This year, BNIM’s sustainability group developed a clear, aspirational strategic action plan that looks towards the future and redoubles the firm’s commitment to sustainable design. Driven by metrics, our efforts mark a significant step towards updating our holistic sustainable goals to advance our practices on all of our projects, not just those working towards certification. As an extension of these efforts, I want to start to theorize a conceptual bridge to connect our work to the leading edge of sustainability through the notion of “liveliness.” Below are examples from the Living Building Challenge, illustrating lessons that can be learned from Living Buildings to contribute to BNIM’s on-going conversation about redesigning design.

The Living Building Challenge (LBC) is managed by the International Living Futures Institute (ILFI). It is the most rigorous building certification program in the world and arguably the most advanced measure of sustainability today. Based on proven performance rather than anticipated outcomes, it requires a project to generate more energy than it consumes, capture its water, and process its waste, all while addressing a host of complex design issues.(1) As a highly ambitious process, it is the perfect example of redesigning design.

The idea for LBC developed in the mid-1990s during an effort to produce the most advanced, sustainable building on the planet: the EPICenter for Montana State University (MSU), led by BNIM. The team purposely set out to rethink the way we design, build, operate and maintain buildings.(2) Though the project was never built, it was during the design process that the team, led by Bob Berkebile and Kath Williams (MSU), developed ideas that would become the LBC. Berkebile and BNIM team member Jason McLennan would advance these ideas through several articles in the coming years. In 2005, McLennan used the initial work to develop standards we now term Living Building Challenge. Subsequently, it has gone through four versions since its launch in 2006 with the most recent release this year. (3)

LBC asks us to imagine:

– What if every project was not merely less bad but truly regenerative? (4)
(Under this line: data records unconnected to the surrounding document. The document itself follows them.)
-- ==== Sys2Proof/Syntax.lean ====
section
/-! DEFINITION. The commands of the block: one constructor per row of spec/opcode_table.json.
An operand `dt` is the number of 5 ns ticks that pass before the command takes place (log 1).
`tr` and `tag` name an accepted command packet by its transport and tag (03 R74). -/
namespace Sys2Proof

open Machine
– What if every act of the project made the world a better place? (5)

In short, LBC demands holistic architecture, practices, and networks to be “act[s] of optimism” that seek a “revolutionary transformation” of design, industry, and politics of our built environment. (6)

The LBC, however, has not yet infiltrated mainstream practices. There are only 23 buildings in the world with Living Certification. In addition to this, the Institute recognized that there has been too little progress made toward addressing global warming, from which we are already experiencing adverse impacts. (7)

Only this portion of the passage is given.